• _Exercise directions_
Please find the lines in the entries below that contain the word "host", and copy each one.
======== Extracted entries
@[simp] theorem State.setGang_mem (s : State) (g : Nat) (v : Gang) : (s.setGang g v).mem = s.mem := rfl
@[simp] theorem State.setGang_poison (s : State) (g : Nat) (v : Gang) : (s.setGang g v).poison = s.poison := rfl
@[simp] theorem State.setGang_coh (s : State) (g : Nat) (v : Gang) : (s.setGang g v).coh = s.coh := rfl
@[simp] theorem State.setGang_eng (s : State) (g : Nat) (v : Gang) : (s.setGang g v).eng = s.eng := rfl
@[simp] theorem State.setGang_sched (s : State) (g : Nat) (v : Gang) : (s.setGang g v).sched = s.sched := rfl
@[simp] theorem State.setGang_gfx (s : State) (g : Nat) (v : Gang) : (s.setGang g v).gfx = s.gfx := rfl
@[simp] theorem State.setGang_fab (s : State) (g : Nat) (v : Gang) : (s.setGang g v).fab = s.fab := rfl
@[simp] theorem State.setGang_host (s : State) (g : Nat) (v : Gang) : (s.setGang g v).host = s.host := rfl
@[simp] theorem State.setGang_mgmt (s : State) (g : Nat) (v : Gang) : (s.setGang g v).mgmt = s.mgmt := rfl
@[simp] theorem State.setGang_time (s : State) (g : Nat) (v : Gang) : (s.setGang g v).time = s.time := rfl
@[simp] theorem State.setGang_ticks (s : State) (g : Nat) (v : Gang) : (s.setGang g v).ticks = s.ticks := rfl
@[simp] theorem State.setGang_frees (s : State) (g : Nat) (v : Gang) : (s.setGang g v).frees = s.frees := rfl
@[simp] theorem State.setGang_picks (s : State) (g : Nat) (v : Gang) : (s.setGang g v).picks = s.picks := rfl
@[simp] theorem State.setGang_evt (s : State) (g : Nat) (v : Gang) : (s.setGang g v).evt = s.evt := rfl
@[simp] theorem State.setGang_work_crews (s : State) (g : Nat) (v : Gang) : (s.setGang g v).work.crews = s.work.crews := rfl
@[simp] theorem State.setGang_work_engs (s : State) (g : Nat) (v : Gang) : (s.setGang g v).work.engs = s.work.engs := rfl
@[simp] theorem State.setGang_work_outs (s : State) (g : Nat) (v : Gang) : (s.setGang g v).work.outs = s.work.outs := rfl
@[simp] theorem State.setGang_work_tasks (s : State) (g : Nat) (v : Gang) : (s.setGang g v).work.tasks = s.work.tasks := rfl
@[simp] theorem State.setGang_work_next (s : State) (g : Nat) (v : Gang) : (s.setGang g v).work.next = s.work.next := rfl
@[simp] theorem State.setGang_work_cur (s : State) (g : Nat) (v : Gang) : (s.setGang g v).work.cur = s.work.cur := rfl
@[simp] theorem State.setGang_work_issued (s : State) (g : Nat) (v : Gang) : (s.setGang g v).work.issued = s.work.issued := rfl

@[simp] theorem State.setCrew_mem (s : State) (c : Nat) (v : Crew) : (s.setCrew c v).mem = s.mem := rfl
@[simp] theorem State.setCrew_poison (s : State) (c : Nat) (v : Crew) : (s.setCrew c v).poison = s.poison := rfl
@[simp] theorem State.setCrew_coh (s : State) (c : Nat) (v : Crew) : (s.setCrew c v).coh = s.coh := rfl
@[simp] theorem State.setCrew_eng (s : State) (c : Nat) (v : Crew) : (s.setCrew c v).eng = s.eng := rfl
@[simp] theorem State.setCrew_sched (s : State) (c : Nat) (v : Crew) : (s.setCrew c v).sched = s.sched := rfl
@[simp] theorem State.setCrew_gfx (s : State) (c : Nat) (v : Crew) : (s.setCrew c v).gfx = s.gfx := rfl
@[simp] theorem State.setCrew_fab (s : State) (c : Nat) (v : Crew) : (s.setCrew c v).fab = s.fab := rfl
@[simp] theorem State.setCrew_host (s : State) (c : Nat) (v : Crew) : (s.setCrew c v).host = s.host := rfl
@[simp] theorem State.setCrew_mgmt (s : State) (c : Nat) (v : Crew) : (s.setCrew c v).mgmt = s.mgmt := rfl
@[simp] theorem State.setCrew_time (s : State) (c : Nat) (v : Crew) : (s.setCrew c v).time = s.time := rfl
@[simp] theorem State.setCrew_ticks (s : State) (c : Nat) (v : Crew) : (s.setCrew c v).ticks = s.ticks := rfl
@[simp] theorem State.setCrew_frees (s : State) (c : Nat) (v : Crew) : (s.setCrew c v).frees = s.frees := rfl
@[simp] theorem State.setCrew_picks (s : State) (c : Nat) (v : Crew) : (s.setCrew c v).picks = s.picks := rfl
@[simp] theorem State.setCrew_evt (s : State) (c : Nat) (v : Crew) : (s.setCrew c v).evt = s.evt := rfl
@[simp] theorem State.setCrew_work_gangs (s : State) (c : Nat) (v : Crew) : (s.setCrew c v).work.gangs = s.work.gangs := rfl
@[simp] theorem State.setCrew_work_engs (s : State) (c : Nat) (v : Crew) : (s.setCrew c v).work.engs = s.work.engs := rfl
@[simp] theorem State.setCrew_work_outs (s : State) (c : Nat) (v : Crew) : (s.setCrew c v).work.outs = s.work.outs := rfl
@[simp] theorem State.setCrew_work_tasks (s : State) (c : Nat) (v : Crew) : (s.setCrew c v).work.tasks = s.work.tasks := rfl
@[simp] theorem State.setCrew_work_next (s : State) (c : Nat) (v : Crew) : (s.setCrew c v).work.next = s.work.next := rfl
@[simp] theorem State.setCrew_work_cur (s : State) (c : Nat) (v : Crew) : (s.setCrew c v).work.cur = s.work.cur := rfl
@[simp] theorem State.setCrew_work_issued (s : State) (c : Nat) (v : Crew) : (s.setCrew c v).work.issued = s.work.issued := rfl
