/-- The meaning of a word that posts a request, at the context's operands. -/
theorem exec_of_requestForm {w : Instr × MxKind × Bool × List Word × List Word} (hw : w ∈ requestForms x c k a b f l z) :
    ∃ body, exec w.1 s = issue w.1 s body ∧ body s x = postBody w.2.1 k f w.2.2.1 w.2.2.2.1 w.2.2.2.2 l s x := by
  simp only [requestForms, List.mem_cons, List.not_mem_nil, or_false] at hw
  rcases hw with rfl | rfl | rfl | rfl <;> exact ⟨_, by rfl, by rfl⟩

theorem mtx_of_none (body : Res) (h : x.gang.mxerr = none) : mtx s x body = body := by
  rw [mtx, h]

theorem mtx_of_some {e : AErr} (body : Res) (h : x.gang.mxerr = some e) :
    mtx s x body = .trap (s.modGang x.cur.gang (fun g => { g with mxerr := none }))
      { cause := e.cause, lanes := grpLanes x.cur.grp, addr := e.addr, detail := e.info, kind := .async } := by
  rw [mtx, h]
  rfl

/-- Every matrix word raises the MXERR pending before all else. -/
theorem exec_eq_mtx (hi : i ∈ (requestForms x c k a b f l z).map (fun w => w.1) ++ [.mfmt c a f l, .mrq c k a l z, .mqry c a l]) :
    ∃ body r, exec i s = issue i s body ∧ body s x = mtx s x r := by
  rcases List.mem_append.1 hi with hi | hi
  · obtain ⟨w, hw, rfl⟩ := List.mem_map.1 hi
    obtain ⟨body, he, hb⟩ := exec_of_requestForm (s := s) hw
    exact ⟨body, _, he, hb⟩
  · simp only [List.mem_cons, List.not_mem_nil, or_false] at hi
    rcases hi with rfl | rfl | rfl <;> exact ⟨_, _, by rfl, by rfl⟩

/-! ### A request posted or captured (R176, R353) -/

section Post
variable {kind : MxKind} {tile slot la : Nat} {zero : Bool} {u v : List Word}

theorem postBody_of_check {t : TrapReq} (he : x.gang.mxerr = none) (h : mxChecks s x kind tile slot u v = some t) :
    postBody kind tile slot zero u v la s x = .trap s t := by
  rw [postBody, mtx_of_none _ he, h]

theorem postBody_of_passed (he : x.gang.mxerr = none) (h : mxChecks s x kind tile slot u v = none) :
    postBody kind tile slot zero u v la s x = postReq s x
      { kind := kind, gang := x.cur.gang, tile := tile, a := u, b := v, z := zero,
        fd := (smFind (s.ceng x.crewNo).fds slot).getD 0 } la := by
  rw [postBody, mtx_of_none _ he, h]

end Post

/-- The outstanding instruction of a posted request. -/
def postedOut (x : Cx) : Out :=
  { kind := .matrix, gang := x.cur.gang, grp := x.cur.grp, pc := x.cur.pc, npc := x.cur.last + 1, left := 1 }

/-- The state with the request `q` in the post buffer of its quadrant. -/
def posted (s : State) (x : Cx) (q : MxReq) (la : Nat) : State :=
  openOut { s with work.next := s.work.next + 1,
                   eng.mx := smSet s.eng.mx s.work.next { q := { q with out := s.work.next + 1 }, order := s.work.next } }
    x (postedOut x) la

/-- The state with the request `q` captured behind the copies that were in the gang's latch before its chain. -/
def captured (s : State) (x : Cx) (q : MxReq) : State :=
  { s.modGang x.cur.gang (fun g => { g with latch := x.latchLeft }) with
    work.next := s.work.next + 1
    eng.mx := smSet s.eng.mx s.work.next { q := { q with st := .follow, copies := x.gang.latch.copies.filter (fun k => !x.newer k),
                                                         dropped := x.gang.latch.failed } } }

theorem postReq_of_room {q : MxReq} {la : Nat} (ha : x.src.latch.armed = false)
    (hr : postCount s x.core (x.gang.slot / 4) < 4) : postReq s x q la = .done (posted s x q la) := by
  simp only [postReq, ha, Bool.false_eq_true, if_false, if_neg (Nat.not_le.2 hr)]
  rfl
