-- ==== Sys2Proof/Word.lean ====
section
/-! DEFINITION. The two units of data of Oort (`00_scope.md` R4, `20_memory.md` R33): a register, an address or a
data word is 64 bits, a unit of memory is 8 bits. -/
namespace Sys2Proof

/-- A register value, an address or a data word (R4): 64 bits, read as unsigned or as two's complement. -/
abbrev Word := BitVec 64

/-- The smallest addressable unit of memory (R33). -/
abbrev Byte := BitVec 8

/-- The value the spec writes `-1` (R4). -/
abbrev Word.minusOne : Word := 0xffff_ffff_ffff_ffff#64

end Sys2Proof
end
================
• _Reply_
@[simp] theorem State.setGang_host (s : State) (g : Nat) (v : Gang) : (s.setGang g v).host = s.host := rfl
@[simp] theorem State.setCrew_host (s : State) (c : Nat) (v : Crew) : (s.setCrew c v).host = s.host := rfl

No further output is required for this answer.